Biochemical analysis of human AKU proteins
HGO is highly conserved through evolution, with a remarkable amino acid sequence conservation shared by HGO proteins from bacteria, fungi, plants, invertebrates, fish and man throughout the protein sequence (Fig. 1A). Therefore, residues in many different regions of the protein are likely to be essential for enzyme structure and function. In agreement, single amino acid changes resulting from the 27 human AKU missense mutations are evenly distributed in the HGO sequence (Fig. 1A). In most cases, these single amino acid substitutions affect strictly conserved positions.

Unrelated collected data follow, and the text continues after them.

-- ==== Sys2Proof/Laws/Frames.lean ====
section
/-! SUPPORT. What the shared operations leave as it was: one lemma for each, naming every block it does not change and, where it
changes the Store Path only in the queue or the line of groups, the fields of the Store Path it does not change. -/

namespace Sys2Proof.Machine

/-! ### Ops -/

/-- The end of an act changes only the count of groups begun in it. -/
@[simp] theorem endAct_keeps (s : State) :
    (endAct s).store = s.store ∧ (endAct s).pins = s.pins ∧ (endAct s).engine = s.engine ∧
      (endAct s).calendar = s.calendar ∧ (endAct s).wand = s.wand ∧ (endAct s).visit = s.visit ∧
      (endAct s).journal = s.journal ∧ (endAct s).upload = s.upload ∧ (endAct s).profile = s.profile ∧
      (endAct s).events = s.events ∧ (endAct s).pending = s.pending ∧ (endAct s).path.state = s.path.state ∧
      (endAct s).path.stage = s.path.stage ∧ (endAct s).path.startKind = s.path.startKind ∧
      (endAct s).path.resetSeen = s.path.resetSeen ∧ (endAct s).path.repairedConsumer = s.path.repairedConsumer ∧
      (endAct s).path.repairedTail = s.path.repairedTail ∧ (endAct s).path.startReads = s.path.startReads ∧
      (endAct s).path.upstream = s.path.upstream ∧ (endAct s).path.completion = s.path.completion := by
  simp [endAct]

/-- Words placed in the queue change only the queue. -/
@[simp] theorem enqueue_keeps (es : List QEntry) (s : State) :
    (enqueue es s).store = s.store ∧ (enqueue es s).pins = s.pins ∧ (enqueue es s).engine = s.engine ∧
      (enqueue es s).calendar = s.calendar ∧ (enqueue es s).wand = s.wand ∧ (enqueue es s).visit = s.visit ∧
      (enqueue es s).journal = s.journal ∧ (enqueue es s).upload = s.upload ∧ (enqueue es s).profile = s.profile ∧
      (enqueue es s).events = s.events ∧ (enqueue es s).pending = s.pending ∧
      (enqueue es s).path.state = s.path.state ∧ (enqueue es s).path.stage = s.path.stage ∧
      (enqueue es s).path.startKind = s.path.startKind ∧ (enqueue es s).path.resetSeen = s.path.resetSeen ∧
      (enqueue es s).path.repairedConsumer = s.path.repairedConsumer ∧
      (enqueue es s).path.repairedTail = s.path.repairedTail ∧ (enqueue es s).path.startReads = s.path.startReads ∧
      (enqueue es s).path.upstream = s.path.upstream ∧ (enqueue es s).path.completion = s.path.completion := by
  simp [enqueue]

/-- The adoption groups that follow written words change only the line of groups. -/
@[simp] theorem follow_keeps (ws : List (Nat × Word)) (s : State) :
    (follow ws s).store = s.store ∧ (follow ws s).pins = s.pins ∧ (follow ws s).engine = s.engine ∧
      (follow ws s).calendar = s.calendar ∧ (follow ws s).wand = s.wand ∧ (follow ws s).visit = s.visit ∧
      (follow ws s).journal = s.journal ∧ (follow ws s).upload = s.upload ∧ (follow ws s).profile = s.profile ∧
      (follow ws s).events = s.events ∧ (follow ws s).pending = s.pending ∧ (follow ws s).path.state = s.path.state ∧
      (follow ws s).path.stage = s.path.stage ∧ (follow ws s).path.startKind = s.path.startKind ∧
      (follow ws s).path.resetSeen = s.path.resetSeen ∧
      (follow ws s).path.repairedConsumer = s.path.repairedConsumer ∧
      (follow ws s).path.repairedTail = s.path.repairedTail ∧ (follow ws s).path.startReads = s.path.startReads ∧
      (follow ws s).path.pwq = s.path.pwq ∧ (follow ws s).path.upstream = s.path.upstream ∧
      (follow ws s).path.completion = s.path.completion ∧ (follow ws s).path.fresh = s.path.fresh := by
  simp [follow]

/-- A group that begins to wait changes only the line of groups. -/
@[simp] theorem beginWait_keeps (o : GroupOwner) (ws : List (Nat × Word)) (b : Bool) (s : State) :
    (beginWait o ws b s).store = s.store ∧ (beginWait o ws b s).pins = s.pins ∧
      (beginWait o ws b s).engine = s.engine ∧ (beginWait o ws b s).calendar = s.calendar ∧
      (beginWait o ws b s).wand = s.wand ∧ (beginWait o ws b s).visit = s.visit ∧
      (beginWait o ws b s).journal = s.journal ∧ (beginWait o ws b s).upload = s.upload ∧
      (beginWait o ws b s).profile = s.profile ∧ (beginWait o ws b s).events = s.events ∧
      (beginWait o ws b s).pending = s.pending ∧ (beginWait o ws b s).path.state = s.path.state ∧
      (beginWait o ws b s).path.stage = s.path.stage ∧ (beginWait o ws b s).path.startKind = s.path.startKind ∧
      (beginWait o ws b s).path.resetSeen = s.path.resetSeen ∧
      (beginWait o ws b s).path.repairedConsumer = s.path.repairedConsumer ∧
      (beginWait o ws b s).path.repairedTail = s.path.repairedTail ∧
      (beginWait o ws b s).path.startReads = s.path.startReads ∧
      (beginWait o ws b s).path.upstream = s.path.upstream ∧
      (beginWait o ws b s).path.completion = s.path.completion := by
  simp [beginWait]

To test the effects of a representative sample of these AKU mutations on enzyme function, 19 different His-tagged mutant HGO proteins (18 carrying single residue substitutions predictably resulting in a loss-of-function phenotype and one carrying the His80Gln neutral substitution) were expressed in Escherichia coli, purified by Ni2+ affinity chromatography and assayed for enzyme activity (Table 2). As expected, the H80Q protein showed a specific activity approximating the wild-type, which confirms that this allele is not pathogenic. In contrast, all AKU substitutions resulted in significant loss of activity. Some mutations also caused reduced solubility (suggesting that they interfere with proper protein folding). These data formally establish that the corresponding 18 missense mutations are loss-of-function, causative AKU mutations.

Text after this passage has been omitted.